# A Military Christmas



## comiso90 (Dec 23, 2008)

Merry Christmas to all those troops away from home. Your family, friends and nation deeply appreciate your sacrifice!

.


----------



## Njaco (Dec 23, 2008)

Be safe.


----------



## Airframes (Dec 24, 2008)

I second both. Thanks for everything, and try to enjoy it if you can.


----------



## evangilder (Dec 24, 2008)

comiso90 said:


> Merry Christmas to all those troops away from home. Your family, friends and nation deeply appreciate your sacrifice!
> 
> .



Amen to that, Comiso, and I echo those sentiments.
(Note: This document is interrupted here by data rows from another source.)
theorem witness_FaultEntry :
    Issuing trapBed bedW trapX bedB ∧
    (let c := (trapBed.issued bedW).charge bedW 0x40008 0;
      ((c.warp? bedW).map Warp.handler = some none ∧
        c.kernelOf bedW = some { placedKernel with desc := some { placedDesc with handler := 0x40000 } })) ∧
    trapBed.unsampledWarp bedW ∧
    ((0x40000 : DWord) ≠ 0 ∧ (predOf trapX bedB.mask evenVz.pfx evenVz.k evenVz.kn).psn = 0x20) ∧
    ∀ r ∈ arithRows ++ bitRows, let v := vecOperands trapBed bedW trapX bedB false (r.spec evenVz) evenVz
      boundError (vecOpds (trapBed.allotOf bedW) trapX false (r.spec evenVz) evenVz) = none ∧ v.a.empty? trapX = none ∧
      v.b.empty? trapX = none ∧ v.c.empty? trapX = none ∧ v.d.empty? trapX = none :=
  ⟨⟨rfl, rfl, rfl, rfl⟩, by decide +kernel, by unfold State.unsampledWarp; decide +kernel, by decide +kernel, by decide +kernel⟩

theorem witness_TrippedPackageStays :
    ({ State.reset with stopped := .trip, agenda := [.event .commitStep, .issue bedW] } : State).stopped = .trip ∧
    ∀ c ∈ [true, false], Move.event (.powerLoss c) ∉
      ({ State.reset with stopped := .trip, agenda := [.event .commitStep, .issue bedW] } : State).agenda := by decide +kernel

/-! ### One step on the placed unit -/

/-- The register lane, or the g register, of the one warp after one step of a unit. -/
def ranLane (x : Warp) (w reg lane : Nat) : Option Word :=
  match step { bed w { x with bundle := some (placedBundle w) } with agenda := [.issue bedW] } with
  | .next t => (t.warp? bedW).map fun y => (y.lane reg lane).v
  | _ => none

def ranG (x : Warp) (w reg : Nat) : Option DWord :=
  match step { bed w { x with bundle := some (placedBundle w) } with agenda := [.issue bedW] } with
  | .next t => (t.warp? bedW).map fun y => (y.greg reg).v
  | _ => none

/-- A base word as the spec writes it, numbered as the table numbers bits. -/
def asTable (w : Nat) : Nat := w / 2 ^ 32 + w % 2 ^ 32 * 2 ^ 32

/-- v1 and v2 of lane 0; k2 is all lanes. -/
def sumX : Warp :=
  { bedX with
    k := bedX.k.set 2 ⟨0xFFFFFFFF, 0⟩
    v := [(1, (Vector.replicate 32 Lane.zero).set 0 ⟨0x7FFFFFFF, false⟩), (2, Vector.replicate 32 ⟨2, false⟩)] }

/-- IADD.i32 v3, v1, v2 ?k2 wraps (R179). -/
theorem test_step_iadd_wraps : ranLane sumX (asTable 0x1000_500C_0408_0000) 3 0 = some 0x80000001 := by decide +kernel

/-- IADDC.n32 v4:v5, v1, v2, v3 sums the three and puts the carry in v5 (R180): 0xFFFFFFFF + 2 + 1. -/
theorem test_step_iaddc_carries :
    ranLane { bedX with v := [(1, Vector.replicate 32 ⟨0xFFFFFFFF, false⟩), (2, Vector.replicate 32 ⟨2, false⟩),
      (3, Vector.replicate 32 ⟨1, false⟩)] } (asTable 0x1018_8010_0408_0C00) 5 9 = some 1 := by decide +kernel

/-- IADD.i64 g5, g6, g7 in the uniform form (R178). -/
theorem test_step_iadd_uniform :
    ranG ((bedX.setG 6 ⟨0xFFFFFFFFFFFFFFFF, false⟩).setG 7 ⟨3, false⟩) (asTable 0x1081_8014_181C_0000) 5 = some 2 := by decide +kernel

/-- SHLI.i8x4 v2, v3, #9: an amount beyond the element's width leaves zero (R194, R186). -/
theorem test_step_shli_wide :
    ranLane { bedX with v := [(2, Vector.replicate 32 ⟨5, false⟩), (3, Vector.replicate 32 ⟨0xFFFFFFFF, false⟩)] }
      (asTable 0x1A11_4008_0C00_0009) 2 0 = some 0 := by decide +kernel

/-- KPOPC g3, k5 (R195). -/
theorem test_step_kpopc :
    ranG { bedX with k := bedX.k.set 5 ⟨0xF000000F, 0⟩ } (asTable 0x1B14_000C_1400_0000) 3 = some 8 := by decide +kernel

/-- SHFL.XOR.b32 v6, v7, g1 with g1 = 1: lane 4 takes lane 5 (R198). -/
theorem test_step_shfl :
    ranLane { bedX.setG 1 ⟨1, false⟩ with v := [(7, Vector.ofFn fun L => ⟨BitVec.ofNat 32 (100 + L.val), false⟩)] }
      (asTable 0x400C_0018_1C04_0200) 6 4 = some 105 := by decide +kernel

/-- FADD.f32 v3, v1, v2: 1.0 + 2.0 = 3.0 (R205, R32). -/
theorem test_step_fadd :
    ranLane { bedX with v := [(1, Vector.replicate 32 ⟨0x3F800000, false⟩), (2, Vector.replicate 32 ⟨0x40000000, false⟩)] }
      (asTable 0x3002_000C_0408_0000) 3 7 = some 0x40400000 := by decide +kernel

/-- MOVSR v3, LANE (R157). -/
theorem test_step_movsr_lane : ranLane bedX (asTable 0x0600_000C_0002_0000) 3 31 = some 31 := by decide +kernel

/-- SETX x1, g4, #-3 with g4 = 2 writes -1 modulo 2^11 (R159). -/
theorem test_step_setx :
    (match step { bed (asTable 0x0608_0004_13FF_FFFD) ((placedWarp (asTable 0x0608_0004_13FF_FFFD)).setG 4 ⟨2, false⟩) with
        agenda := [.issue bedW] } with
      | .next t => (t.warp? bedW).map fun y => vget y.x 1 0
      | _ => none) = some 0x7FF := by decide +kernel

/-- IADDC to an odd pair is ILLEGAL (R56, R65); with no handler the group aborts with that fault's code, 1 (R388, R133). -/
theorem test_step_illegal_aborts :
    (match step { bed (asTable 0x1018_8014_0408_0C00) (placedWarp (asTable 0x1018_8014_0408_0C00)) with agenda := [.issue bedW] } with
      | .next t => (t.group? 0).map fun (g : Group) => (g.st, g.fcode)
      | _ => none) = some (.aborted, 1) := by decide +kernel
end

section
/-! SUPPORT. The events of the memory: page requests and tier pages (19_page R344-R348), transaction timers (20_cell R359),
write-throughs (14_ordering R250) and soft errors (22_faults R390). One lemma per event and per case of its rule says what the
state becomes. -/

namespace Sys2Proof.Machine

section
variable {s : State}

/-! ### What runs an event whose meaning looks something up -/

theorem exec_pageRequestResponse (id page : Nat) (ok : Bool) :
    exec (.pageRequestResponse id page ok) s = execPageRequestResponse id page ok s := rfl

theorem exec_copyOutComplete (tier : Nat) : exec (.copyOutComplete tier) s = execCopyOutComplete tier s := rfl

theorem exec_txnTimeout (t : TxnTarget) : exec (.txnTimeout t) s = execTxnTimeout t s := rfl

theorem exec_writeThroughArrival (id : Nat) : exec (.writeThroughArrival id) s = execWriteThroughArrival id s := rfl

theorem exec_softError (e : SoftErr) : exec (.softError e) s = execSoftError e s := rfl

/-! ### Page requests and tier pages -/

theorem happens_pageRequestResponse {id page : Nat} (ok : Bool)
    (h : (s.pageReqs.find? fun q => decide (q.id = id) && decide (q.page = page)).isSome = true) :
    let t := { s with pageReqs := s.pageReqs.filter fun (q : PageReq) => decide (q.id ≠ id) }
    Happens (.pageRequestResponse id page ok) s ((if ok then t else t.pageRefused id page).wakeParked) := by
  obtain ⟨q, hq⟩ := Option.isSome_iff_exists.1 h
  rw [Happens, exec_pageRequestResponse, execPageRequestResponse, hq]
  rfl

theorem happens_tierRequest_absent (hform : s.form = .p) (tier : Nat) :
    Happens (.tierRequest tier) s (s.say (.tierAbsent tier)) := if_pos hform

theorem happens_evictionSelect_absent (hform : s.form = .p) (tier : Nat) :
    Happens (.evictionSelect tier) s (s.say (.tierAbsent tier)) := if_pos hform

theorem happens_evictionSelect {tier : Nat} (hform : s.form = .m) (h : s.evictable tier = true) :
    Happens (.evictionSelect tier) s ({ s.recallTier tier with
      tier := sset (s.recallTier tier).tier tier .evicting }.addDue (.copyOutComplete tier)) := by
  have hp : s.form ≠ .p := by rw [hform]; decide
  exact (if_neg hp).trans (if_pos h)

theorem happens_copyOutComplete_cold {tier : Nat} (h : sget? s.tier tier = some .evicting) (hheld : s.tierHeld tier = []) :
    Happens (.copyOutComplete tier) s { s with tier := sset s.tier tier .cold } := by
  rw [Happens, exec_copyOutComplete, execCopyOutComplete, if_pos h, hheld]
  rfl

theorem happens_copyOutComplete_held {tier : Nat} (h : sget? s.tier tier = some .evicting) (hheld : s.tierHeld tier ≠ []) :
    Happens (.copyOutComplete tier) s (((s.tierHeld tier).foldl State.askRecall s).addDue (.copyOutComplete tier)) := by
  rw [Happens, exec_copyOutComplete, execCopyOutComplete, if_pos h]
  cases hl : s.tierHeld tier with
  | nil => exact absurd hl hheld
  | cons n l => rfl

theorem happens_fillComplete {tier : Nat} (h : sget? s.tier tier = some .filling) :
    Happens (.fillComplete tier) s ({ s with tier := sdel s.tier tier }.wakeParked.retryAsks) := if_pos h

theorem happens_fillFlashError {tier : Nat} (h : sget? s.tier tier = some .filling) :
    Happens (.fillFlashError tier) s (({ s with
      tier := sdel s.tier tier,
      pline := (s.pline.filter fun n => decide (n / 512 ≠ tier)) ++ (List.range 512).map fun j => 512 * tier + j }.lanternHub 8 1
        [65536 * tier]).wakeParked.retryAsks) := if_pos h

/-! ### Firewall entries -/

theorem happens_firewallUpdate_elsewhere {page : Nat} (wm rm : Word) (h : s.homeOf (page * 0x200000) ≠ s.pkg) :
    Happens (.firewallUpdate page wm rm) s { s with firewall := sset s.firewall page (wm ++ rm) } := if_pos h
Thank you all for being freedoms guardians and continuing the service that many of us passed along to you. The burdens are sometimes great, and for that, we truly are grateful. 

I wish you hot chow, some cookies from home and knowledge that back home, you are appreciated and thought about. Come home safe.


----------



## 109ROAMING (Dec 24, 2008)

Echoing Njaco's comment ,Be safe guys


----------



## Gnomey (Dec 24, 2008)

Echoing all the comments here. Be safe


----------



## Heinz (Dec 24, 2008)

Truer words couldn't be spoken.


----------



## Wayne Little (Dec 24, 2008)

Merry Christmas to all who serve and those that are away from home...


----------



## Thorlifter (Dec 24, 2008)

Keep your head down, guys.......and thank you for what you do.


----------



## Lucky13 (Dec 24, 2008)

Please stay safe and sound so that you can return home to your families and friends...


----------



## comiso90 (Dec 24, 2008)

I'm 2700 miles away from friends and family and I was throwing myself a Pity Party when I realized, no one is sniping at me, trying to blow me up, no sand storms, I'm not on a ship at sea and a hot woman and cold beer are as close as the nearest bar...

Nope... no more pity party for me! I have it good!

.


----------



## RabidAlien (Dec 24, 2008)

Thank you, one and all!!!


----------